→ Assignment: The lines from the top of the records below through the one containing "rw [decode_eq_ok_iff, encode_setPeriod]" are to be transcribed exactly, and nothing else is to be added.

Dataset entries
/-- Settles O23: the word is the encoder's; the new PERIOD is the larger of the request and the floor. -/
theorem setPeriodClampsUpward : Obligations.SetPeriodClampsUpward := by
  refine fun requested => ⟨fun w => ?_, ?_⟩
  · rw [decode_eq_ok_iff, encode_setPeriod]
  · rintro s ⟨hshape, hranks, -⟩
    have hperiod := clampPeriod_toNat requested (floor_lt hshape hranks)
    exact ⟨_, rfl, hperiod, (le_max_right _ _).trans_eq hperiod.symm,
      fun hfloor => BitVec.eq_of_toNat_eq (hperiod.trans (max_eq_left hfloor))⟩

/-- Settles O24: the word is the encoder's; the bulk word of BASE byte by byte. -/
theorem getBaseStatesReadsBack : Obligations.GetBaseStatesReadsBack :=
  ⟨fun w => decode_eq_ok_iff w .getBaseStates,
    fun s => ⟨_, rfl, busWord_lt s.base, fun p _ => busWord_byte s.base p⟩⟩
end

section
/-! PROOFS. The ranks in scan order (spec/41_rank_mapper.md R80, R82): the number of active channels at the first scan
positions, in the bits of the ports. -/

namespace Sys2Proof.Machine

/-- The number of active channels at the scan positions before `k` (R33, R80). -/
def activeBefore (bm : Bitmap) (k : Nat) : Nat := (List.range k).countP fun j => bitAt bm (scanChannel j)

theorem activeBefore_succ (bm : Bitmap) (k : Nat) :
    activeBefore bm (k + 1) = activeBefore bm k + (bitAt bm (scanChannel k)).toNat := by
  cases h : bitAt bm (scanChannel k) <;> simp [activeBefore, List.range_succ, h]

/-- Position `i` of a port's scan is the port's bit `7 - i` (R33). -/
theorem scanChannel_port (p i : Nat) (hi : i < 8) : scanChannel (8 * p + i) = 8 * p + (7 - i) := by
  rw [scanChannel]
  omega

theorem bitAt_port (bm : Bitmap) (p b : Nat) (hb : b < 8) : bitAt bm (8 * p + b) = (bm.getD p 0#8).getLsbD b := by
  rw [bitAt, show (8 * p + b) / 8 = p by omega, show (8 * p + b) % 8 = b by omega]

/-- Within a port, the 1 bits already scanned and those still below make up the port's 1 bits. -/
theorem activeBefore_within_port (bm : Bitmap) (p i : Nat) (hi : i ≤ 8) :
    activeBefore bm (8 * p + i) + onesBelow (bm.getD p 0#8) (8 - i) =
      activeBefore bm (8 * p) + onesBelow (bm.getD p 0#8) 8 := by
  induction i with
  | zero => rfl
  | succ i ih =>
    have hbit : bitAt bm (scanChannel (8 * p + i)) = (bm.getD p 0#8).getLsbD (7 - i) := by
      rw [scanChannel_port p i hi, bitAt_port bm p _ (by omega)]
    rw [← ih (by omega), ← Nat.add_assoc, activeBefore_succ, hbit, show 8 - i = 7 - i + 1 by omega, onesBelow,
      show 8 - (i + 1) = 7 - i by omega]
    omega

theorem onesOf_take_succ (bm : Bitmap) (p : Nat) :
    onesOf (bm.take (p + 1)) = onesOf (bm.take p) + onesBelow (bm.getD p 0#8) 8 := by
  induction bm generalizing p with
  | nil => simp [onesOf, onesBelow]
  | cons v vs ih =>
    cases p with
    | zero => simp [onesOf]
    | succ p => rw [List.take_succ_cons, onesOf, ih, List.take_succ_cons, onesOf, List.getD_cons_succ, Nat.add_assoc]

/-- Before port `p` the scan has met the 1 bits of the lower ports. -/
theorem activeBefore_ports (bm : Bitmap) (p : Nat) : activeBefore bm (8 * p) = onesOf (bm.take p) := by
  induction p with
  | zero => simp [activeBefore, onesOf]
  | succ p ih => rw [onesOf_take_succ, ← ih, ← activeBefore_within_port bm p 8 le_rfl]; rfl

/-- R80: the channel at scan position `k` is ranked by the active channels scanned before it. -/
theorem derive_rank_scanChannel (bm : Bitmap) (k : Nat) (hk : k < 8 * bm.length) :
    (derive bm).1.getD (scanChannel k) none =
      if bitAt bm (scanChannel k) then some (activeBefore bm k) else none := by
  obtain ⟨p, i, hi, rfl⟩ : ∃ p i, i < 8 ∧ k = 8 * p + i := ⟨k / 8, k % 8, by omega, by omega⟩
  have hscanned := activeBefore_within_port bm p i hi.le
  have hrank : activeBefore bm (8 * p + i) = 0 + onesOf (bm.take p) +
      (onesBelow (bm.getD p 0#8) 8 - onesBelow (bm.getD p 0#8) (7 - i + 1)) := by
    rw [← activeBefore_ports, show 7 - i + 1 = 8 - i by omega]
    have := onesBelow_mono (bm.getD p 0#8) (Nat.sub_le 8 i)
    omega
  rw [scanChannel_port p i hi, bitAt_port bm p _ (by omega), hrank, derive,
    deriveFrom_rank bm 0 p _ (by omega) (by omega)]

/-- The whole scan meets every active channel (R80). -/
theorem derive_count_scan (bm : Bitmap) : (derive bm).2 = activeBefore bm (8 * bm.length) := by
  rw [derive_count, activeBefore_ports, List.take_length]

end Sys2Proof.Machine

open Sys2Proof Sys2Proof.Machine

/-- Settles O16: the rank at a scan position and the count are both the active channels the scan has met. -/
theorem ranksFollowTheScan : Obligations.RanksFollowTheScan :=
  fun base => ⟨derive_rank_scanChannel base, derive_count_scan base⟩
end

section
/-! PROOFS. The window generator (spec/42_window_generator.md): the channel of each rank (R82), the bit of each channel in
closed form (R90), and COMPUTE_WINDOW in each region of the period (R92) and outside it (R99). -/

namespace Sys2Proof.Machine

/-! ### The channel of a rank (R82) -/

/-- Reversing the bits of each port twice gives the channel back (R33). -/
theorem scanChannel_scanChannel (c : Nat) : scanChannel (scanChannel c) = c := by
  simp only [scanChannel]
  omega

theorem scanChannel_lt {c ports : Nat} (h : c < 8 * ports) : scanChannel c < 8 * ports := by
  simp only [scanChannel]
  omega

/-- A channel has a rank exactly when it is active: the active channels scanned before it (R80, R82 item 3). -/
theorem derive_rank_eq_some_iff (bm : Bitmap) (c r : Nat) :
    (derive bm).1.getD c none = some r ↔ bitAt bm c = true ∧ activeBefore bm (scanChannel c) = r := by
  by_cases hc : c < 8 * bm.length
  · have hrank := derive_rank_scanChannel bm (scanChannel c) (scanChannel_lt hc)
    rw [scanChannel_scanChannel] at hrank
    rw [hrank]
    split <;> simp [*]
  · have hlen := derive_length bm
    rw [List.getD_eq_default _ _ (by omega), bitAt_of_ge bm c (by omega)]
    simp

theorem activeBefore_eq_count (bm : Bitmap) (k : Nat) :
    activeBefore bm k = Nat.count (fun j => bitAt bm (scanChannel j) = true) k := by
  simp [activeBefore, Nat.count]

/-- No two channels share a rank (R82 item 1). -/
theorem derive_rank_injective {bm : Bitmap} {c d r : Nat} (hc : (derive bm).1.getD c none = some r)
    (hd : (derive bm).1.getD d none = some r) : c = d := by
  rw [derive_rank_eq_some_iff, activeBefore_eq_count] at hc hd
  obtain ⟨hcActive, hcRank⟩ := hc
  obtain ⟨hdActive, hdRank⟩ := hd
  have hscan : scanChannel c = scanChannel d :=
    Nat.count_injective (by rwa [scanChannel_scanChannel]) (by rwa [scanChannel_scanChannel]) (hcRank.trans hdRank.symm)
  rw [← scanChannel_scanChannel c, hscan, scanChannel_scanChannel]

/-- Every number below the active count is some channel's rank: the one at the scan's active position of that number
(R82 item 1). -/
theorem exists_channel_of_rank {bm : Bitmap} {r : Nat} (h : r < (derive bm).2) :
    ∃ c < 8 * bm.length, (derive bm).1.getD c none = some r := by
  rw [derive_count_scan, activeBefore_eq_count] at h
  have hlt : ∀ hf, r < Finset.card (Set.Finite.toFinset hf) := fun hf => h.trans_le (Nat.count_le_card hf _)
  refine ⟨scanChannel (Nat.nth _ r), scanChannel_lt (Nat.nth_lt_of_lt_count h), ?_⟩
  rw [derive_rank_eq_some_iff, scanChannel_scanChannel, activeBefore_eq_count]
  exact ⟨Nat.nth_mem r hlt, Nat.count_nth hlt⟩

→ Exercise response:
/-- Settles O23: the word is the encoder's; the new PERIOD is the larger of the request and the floor. -/
theorem setPeriodClampsUpward : Obligations.SetPeriodClampsUpward := by
  refine fun requested => ⟨fun w => ?_, ?_⟩
  · rw [decode_eq_ok_iff, encode_setPeriod]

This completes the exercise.